**ACTIVITY:**
Filter the listing for lines containing "values".

**INFORMATION GIVEN:**
◇ ◇ ◇ ◇
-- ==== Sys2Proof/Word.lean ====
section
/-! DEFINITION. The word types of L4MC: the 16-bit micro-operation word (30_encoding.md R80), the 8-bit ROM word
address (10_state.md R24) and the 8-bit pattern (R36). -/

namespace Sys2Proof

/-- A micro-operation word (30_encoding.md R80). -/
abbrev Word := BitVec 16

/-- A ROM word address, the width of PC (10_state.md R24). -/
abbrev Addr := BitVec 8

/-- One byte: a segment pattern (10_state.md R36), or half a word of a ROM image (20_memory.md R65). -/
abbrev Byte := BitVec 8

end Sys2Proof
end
◇ ◇ ◇ ◇
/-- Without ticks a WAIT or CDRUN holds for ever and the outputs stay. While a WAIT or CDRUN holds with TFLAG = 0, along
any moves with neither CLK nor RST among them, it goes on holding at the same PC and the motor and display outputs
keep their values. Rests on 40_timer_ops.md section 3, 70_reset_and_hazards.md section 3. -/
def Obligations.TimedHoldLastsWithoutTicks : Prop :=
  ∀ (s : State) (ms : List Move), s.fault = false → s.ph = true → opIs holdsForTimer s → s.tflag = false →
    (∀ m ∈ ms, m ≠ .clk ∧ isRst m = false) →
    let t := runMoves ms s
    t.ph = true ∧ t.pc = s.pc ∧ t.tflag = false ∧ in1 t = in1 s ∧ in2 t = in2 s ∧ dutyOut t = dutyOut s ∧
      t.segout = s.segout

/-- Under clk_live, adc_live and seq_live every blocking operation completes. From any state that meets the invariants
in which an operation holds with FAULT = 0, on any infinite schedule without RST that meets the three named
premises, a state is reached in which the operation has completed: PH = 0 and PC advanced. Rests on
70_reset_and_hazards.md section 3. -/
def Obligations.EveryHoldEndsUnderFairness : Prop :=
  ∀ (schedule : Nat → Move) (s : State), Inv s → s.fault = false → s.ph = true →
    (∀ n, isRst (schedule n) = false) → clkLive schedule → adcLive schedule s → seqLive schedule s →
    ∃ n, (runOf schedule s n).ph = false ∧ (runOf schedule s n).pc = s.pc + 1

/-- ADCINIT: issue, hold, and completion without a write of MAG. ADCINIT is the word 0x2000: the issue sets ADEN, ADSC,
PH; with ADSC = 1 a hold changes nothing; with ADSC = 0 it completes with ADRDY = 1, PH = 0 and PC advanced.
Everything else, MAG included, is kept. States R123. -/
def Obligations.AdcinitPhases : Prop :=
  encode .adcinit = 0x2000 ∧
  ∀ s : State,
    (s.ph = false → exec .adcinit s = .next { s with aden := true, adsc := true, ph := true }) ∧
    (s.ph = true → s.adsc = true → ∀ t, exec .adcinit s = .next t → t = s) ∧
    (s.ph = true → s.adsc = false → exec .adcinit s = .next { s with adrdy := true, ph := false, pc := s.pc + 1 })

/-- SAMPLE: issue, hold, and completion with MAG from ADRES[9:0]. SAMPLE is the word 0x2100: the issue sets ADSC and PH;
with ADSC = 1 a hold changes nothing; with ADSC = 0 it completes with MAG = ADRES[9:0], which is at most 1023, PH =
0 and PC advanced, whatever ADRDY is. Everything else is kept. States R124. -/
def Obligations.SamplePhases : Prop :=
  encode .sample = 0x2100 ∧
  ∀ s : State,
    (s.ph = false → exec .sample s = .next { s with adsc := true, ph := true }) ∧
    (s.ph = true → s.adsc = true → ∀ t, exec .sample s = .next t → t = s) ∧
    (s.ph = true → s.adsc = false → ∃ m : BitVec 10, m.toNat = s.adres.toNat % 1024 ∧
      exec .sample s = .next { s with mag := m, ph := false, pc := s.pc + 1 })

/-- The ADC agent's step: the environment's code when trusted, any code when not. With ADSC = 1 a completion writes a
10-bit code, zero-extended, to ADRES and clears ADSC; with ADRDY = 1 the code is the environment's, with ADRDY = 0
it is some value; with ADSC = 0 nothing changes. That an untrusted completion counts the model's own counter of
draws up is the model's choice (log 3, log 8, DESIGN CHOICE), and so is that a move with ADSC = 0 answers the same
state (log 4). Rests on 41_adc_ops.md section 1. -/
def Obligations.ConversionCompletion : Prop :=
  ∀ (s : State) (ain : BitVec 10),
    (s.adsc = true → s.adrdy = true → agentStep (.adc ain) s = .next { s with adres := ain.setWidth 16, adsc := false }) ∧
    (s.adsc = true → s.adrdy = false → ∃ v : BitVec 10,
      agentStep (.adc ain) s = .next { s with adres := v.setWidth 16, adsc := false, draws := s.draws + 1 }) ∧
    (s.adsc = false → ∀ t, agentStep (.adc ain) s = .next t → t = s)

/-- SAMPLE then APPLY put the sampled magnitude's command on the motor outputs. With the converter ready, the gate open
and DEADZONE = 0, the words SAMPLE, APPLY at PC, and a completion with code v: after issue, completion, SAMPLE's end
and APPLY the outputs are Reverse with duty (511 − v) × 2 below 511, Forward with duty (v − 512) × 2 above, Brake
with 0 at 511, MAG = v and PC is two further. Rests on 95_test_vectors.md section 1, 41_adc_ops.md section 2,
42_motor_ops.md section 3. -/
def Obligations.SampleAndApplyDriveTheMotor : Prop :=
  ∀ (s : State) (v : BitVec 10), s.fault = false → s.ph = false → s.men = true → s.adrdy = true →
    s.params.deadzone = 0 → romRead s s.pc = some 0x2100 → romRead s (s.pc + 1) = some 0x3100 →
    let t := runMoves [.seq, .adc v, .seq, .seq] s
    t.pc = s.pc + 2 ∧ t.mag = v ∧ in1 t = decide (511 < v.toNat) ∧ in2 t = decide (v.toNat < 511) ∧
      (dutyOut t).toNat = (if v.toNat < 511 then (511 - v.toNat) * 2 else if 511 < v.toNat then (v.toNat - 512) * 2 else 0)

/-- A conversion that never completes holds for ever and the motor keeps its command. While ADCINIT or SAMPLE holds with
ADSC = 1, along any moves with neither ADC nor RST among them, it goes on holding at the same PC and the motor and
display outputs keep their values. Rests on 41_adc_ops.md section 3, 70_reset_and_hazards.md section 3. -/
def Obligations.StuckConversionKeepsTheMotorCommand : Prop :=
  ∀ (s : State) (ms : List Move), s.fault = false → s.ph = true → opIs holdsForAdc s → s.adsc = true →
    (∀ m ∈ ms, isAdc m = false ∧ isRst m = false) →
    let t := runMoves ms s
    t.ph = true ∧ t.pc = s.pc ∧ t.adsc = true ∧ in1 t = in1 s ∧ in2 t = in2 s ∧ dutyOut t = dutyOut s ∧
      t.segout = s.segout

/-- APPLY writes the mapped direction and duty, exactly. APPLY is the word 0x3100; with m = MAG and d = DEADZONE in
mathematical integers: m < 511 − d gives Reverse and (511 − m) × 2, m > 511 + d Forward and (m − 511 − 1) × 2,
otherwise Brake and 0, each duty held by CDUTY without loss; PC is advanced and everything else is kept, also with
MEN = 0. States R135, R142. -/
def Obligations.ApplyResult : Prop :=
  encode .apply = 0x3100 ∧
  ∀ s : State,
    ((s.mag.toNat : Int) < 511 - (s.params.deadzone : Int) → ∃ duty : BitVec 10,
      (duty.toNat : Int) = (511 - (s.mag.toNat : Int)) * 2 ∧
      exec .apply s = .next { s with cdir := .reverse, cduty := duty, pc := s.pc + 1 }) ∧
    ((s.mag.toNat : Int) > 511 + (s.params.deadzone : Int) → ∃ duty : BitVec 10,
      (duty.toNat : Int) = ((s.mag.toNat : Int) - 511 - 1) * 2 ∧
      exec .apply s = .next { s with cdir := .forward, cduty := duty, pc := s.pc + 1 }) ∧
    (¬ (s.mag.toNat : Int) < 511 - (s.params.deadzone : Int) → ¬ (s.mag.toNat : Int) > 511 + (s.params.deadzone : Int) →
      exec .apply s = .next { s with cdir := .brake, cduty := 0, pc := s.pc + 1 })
◇ ◇ ◇ ◇
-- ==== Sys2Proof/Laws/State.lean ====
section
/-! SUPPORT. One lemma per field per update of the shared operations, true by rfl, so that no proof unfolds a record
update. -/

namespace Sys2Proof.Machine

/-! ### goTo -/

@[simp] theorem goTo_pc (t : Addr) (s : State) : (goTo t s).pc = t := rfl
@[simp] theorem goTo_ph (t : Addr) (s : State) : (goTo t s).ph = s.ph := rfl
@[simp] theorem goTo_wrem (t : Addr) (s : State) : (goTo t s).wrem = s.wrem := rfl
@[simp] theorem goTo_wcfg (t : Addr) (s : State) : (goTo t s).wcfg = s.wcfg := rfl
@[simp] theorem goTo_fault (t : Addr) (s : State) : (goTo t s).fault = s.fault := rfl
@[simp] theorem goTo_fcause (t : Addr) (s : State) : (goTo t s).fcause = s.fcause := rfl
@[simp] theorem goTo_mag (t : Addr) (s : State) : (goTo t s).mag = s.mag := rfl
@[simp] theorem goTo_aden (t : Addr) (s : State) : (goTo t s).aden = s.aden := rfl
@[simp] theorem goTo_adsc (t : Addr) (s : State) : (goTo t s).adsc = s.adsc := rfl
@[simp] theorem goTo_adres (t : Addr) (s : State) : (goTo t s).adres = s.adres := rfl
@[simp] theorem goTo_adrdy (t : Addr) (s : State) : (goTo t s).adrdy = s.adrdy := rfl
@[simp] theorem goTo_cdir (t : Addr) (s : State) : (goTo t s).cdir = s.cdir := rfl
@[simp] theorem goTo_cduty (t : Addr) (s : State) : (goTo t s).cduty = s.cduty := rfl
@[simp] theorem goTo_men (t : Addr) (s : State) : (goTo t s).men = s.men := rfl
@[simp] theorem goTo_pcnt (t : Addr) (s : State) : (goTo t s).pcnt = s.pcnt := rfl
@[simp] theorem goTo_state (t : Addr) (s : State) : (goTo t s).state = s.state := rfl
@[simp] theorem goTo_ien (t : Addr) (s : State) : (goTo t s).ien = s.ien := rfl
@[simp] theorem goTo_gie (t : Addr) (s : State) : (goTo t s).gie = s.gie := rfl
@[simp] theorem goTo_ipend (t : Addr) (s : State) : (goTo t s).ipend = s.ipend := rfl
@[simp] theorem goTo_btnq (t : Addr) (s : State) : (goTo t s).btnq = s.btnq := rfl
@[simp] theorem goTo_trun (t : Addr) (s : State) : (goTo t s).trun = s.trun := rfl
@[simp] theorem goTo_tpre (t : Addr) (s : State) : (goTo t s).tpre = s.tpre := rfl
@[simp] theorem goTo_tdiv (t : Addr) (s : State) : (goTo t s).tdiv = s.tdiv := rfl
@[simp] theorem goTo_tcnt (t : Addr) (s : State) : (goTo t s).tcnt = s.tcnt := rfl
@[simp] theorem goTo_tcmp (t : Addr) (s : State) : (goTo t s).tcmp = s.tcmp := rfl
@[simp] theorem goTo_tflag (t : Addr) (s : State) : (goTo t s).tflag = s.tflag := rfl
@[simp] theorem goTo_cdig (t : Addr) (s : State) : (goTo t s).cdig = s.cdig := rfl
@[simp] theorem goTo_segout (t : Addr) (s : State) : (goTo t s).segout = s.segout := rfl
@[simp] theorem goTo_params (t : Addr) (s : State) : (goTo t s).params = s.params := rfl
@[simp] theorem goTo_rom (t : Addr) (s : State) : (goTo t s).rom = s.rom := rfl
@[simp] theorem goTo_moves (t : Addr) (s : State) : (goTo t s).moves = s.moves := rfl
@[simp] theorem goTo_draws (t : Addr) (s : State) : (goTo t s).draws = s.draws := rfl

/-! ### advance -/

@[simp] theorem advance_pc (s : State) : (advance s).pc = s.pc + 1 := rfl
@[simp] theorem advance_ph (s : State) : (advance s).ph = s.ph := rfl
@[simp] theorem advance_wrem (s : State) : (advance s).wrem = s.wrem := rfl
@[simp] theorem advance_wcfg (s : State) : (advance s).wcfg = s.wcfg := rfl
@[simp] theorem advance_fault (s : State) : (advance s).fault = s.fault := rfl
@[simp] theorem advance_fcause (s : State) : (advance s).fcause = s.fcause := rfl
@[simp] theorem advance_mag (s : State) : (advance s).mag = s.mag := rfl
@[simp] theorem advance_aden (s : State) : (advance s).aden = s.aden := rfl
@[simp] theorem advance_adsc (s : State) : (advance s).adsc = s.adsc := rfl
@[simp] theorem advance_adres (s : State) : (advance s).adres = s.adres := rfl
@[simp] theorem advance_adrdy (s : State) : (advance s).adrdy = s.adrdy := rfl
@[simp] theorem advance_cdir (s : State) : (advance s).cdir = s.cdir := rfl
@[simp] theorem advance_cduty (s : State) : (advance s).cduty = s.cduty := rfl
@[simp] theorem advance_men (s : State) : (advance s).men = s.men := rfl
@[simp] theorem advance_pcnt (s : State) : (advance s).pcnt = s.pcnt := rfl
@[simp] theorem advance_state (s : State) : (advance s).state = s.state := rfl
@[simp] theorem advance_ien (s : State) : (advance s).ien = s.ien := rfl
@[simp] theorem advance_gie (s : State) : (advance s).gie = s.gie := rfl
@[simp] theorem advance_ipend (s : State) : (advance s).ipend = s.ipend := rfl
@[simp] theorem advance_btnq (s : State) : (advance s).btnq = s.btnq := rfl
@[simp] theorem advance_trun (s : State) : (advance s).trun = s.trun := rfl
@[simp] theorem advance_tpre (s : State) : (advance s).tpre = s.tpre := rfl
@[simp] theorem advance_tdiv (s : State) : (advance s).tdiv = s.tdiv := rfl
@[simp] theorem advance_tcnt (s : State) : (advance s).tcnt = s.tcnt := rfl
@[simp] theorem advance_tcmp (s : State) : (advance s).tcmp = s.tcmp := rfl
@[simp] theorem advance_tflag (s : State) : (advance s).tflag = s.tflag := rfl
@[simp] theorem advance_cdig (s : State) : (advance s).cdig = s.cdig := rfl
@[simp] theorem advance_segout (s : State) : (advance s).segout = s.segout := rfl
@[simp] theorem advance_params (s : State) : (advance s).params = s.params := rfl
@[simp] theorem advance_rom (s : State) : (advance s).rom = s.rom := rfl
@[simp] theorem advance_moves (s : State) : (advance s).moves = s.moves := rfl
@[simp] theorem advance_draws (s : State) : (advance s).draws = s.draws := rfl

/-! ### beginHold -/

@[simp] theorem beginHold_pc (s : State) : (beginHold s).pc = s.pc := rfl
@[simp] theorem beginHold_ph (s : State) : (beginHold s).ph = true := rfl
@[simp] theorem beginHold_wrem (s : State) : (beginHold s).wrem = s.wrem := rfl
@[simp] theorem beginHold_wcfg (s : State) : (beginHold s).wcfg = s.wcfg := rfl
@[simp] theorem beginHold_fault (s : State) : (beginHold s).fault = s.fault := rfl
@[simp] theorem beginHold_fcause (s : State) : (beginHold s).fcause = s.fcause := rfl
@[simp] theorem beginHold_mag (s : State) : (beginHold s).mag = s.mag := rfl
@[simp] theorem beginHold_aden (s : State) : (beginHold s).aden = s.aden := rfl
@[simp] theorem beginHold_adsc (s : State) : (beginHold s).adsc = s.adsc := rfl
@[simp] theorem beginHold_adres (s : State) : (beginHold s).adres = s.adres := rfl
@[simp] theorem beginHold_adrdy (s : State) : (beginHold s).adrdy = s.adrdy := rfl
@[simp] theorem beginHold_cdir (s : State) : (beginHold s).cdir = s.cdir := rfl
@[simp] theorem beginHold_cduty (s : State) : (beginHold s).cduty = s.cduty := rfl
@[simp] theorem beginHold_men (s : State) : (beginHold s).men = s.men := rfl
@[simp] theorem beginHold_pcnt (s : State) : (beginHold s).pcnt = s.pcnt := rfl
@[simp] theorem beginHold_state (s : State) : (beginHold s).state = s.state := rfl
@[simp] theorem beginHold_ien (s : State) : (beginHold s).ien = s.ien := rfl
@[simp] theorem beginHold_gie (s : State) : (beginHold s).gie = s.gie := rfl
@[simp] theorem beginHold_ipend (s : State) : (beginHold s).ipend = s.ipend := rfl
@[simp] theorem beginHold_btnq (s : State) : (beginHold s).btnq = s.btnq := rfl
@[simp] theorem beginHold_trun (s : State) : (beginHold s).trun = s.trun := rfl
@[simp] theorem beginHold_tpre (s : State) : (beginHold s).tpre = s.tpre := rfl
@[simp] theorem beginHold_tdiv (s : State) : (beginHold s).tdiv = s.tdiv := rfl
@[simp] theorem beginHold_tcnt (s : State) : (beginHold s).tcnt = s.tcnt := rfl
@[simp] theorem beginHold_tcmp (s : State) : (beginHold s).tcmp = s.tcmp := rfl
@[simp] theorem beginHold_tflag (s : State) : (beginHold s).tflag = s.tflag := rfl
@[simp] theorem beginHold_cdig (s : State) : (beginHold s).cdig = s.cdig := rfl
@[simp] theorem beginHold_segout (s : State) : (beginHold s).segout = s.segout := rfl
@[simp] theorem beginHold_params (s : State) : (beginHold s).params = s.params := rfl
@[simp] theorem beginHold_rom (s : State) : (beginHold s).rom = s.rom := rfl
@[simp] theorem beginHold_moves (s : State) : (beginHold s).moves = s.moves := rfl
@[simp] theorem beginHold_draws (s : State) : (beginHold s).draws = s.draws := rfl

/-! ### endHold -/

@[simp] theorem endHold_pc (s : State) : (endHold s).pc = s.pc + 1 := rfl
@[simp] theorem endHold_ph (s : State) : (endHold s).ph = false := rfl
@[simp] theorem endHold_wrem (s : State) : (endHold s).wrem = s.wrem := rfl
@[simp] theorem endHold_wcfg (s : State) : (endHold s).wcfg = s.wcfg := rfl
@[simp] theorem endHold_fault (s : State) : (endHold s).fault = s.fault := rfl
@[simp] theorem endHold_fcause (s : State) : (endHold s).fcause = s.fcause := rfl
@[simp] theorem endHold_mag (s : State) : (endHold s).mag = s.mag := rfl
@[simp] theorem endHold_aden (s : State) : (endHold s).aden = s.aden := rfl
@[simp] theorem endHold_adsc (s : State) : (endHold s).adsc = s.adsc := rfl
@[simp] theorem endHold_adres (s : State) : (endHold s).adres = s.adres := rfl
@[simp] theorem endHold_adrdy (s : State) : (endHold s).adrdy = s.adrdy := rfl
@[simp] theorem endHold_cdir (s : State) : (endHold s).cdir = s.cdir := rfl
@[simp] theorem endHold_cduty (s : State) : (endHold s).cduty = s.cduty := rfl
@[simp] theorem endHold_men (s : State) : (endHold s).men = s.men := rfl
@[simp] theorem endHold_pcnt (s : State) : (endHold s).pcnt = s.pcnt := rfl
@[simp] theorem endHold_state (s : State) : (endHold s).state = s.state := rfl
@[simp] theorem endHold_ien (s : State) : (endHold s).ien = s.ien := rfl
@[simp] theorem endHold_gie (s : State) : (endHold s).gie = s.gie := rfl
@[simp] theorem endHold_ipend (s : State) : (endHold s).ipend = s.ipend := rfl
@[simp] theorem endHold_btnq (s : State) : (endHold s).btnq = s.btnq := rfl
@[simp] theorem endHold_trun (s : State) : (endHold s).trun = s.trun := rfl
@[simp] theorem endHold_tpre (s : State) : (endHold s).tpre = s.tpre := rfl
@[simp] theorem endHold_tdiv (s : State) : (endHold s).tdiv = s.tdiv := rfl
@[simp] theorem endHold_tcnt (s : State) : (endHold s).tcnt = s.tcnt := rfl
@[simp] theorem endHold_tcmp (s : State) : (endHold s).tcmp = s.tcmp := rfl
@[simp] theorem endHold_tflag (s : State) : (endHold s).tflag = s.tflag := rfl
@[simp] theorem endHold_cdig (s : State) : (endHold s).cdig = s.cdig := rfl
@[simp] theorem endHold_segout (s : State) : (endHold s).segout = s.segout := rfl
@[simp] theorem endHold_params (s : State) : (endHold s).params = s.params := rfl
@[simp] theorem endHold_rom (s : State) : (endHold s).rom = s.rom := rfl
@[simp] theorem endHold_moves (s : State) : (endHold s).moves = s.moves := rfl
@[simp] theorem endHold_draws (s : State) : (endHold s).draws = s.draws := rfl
◇ ◇ ◇ ◇
**SOLUTION BELOW:**
keep their values. Rests on 40_timer_ops.md section 3, 70_reset_and_hazards.md section 3. -/
display outputs keep their values. Rests on 41_adc_ops.md section 3, 70_reset_and_hazards.md section 3. -/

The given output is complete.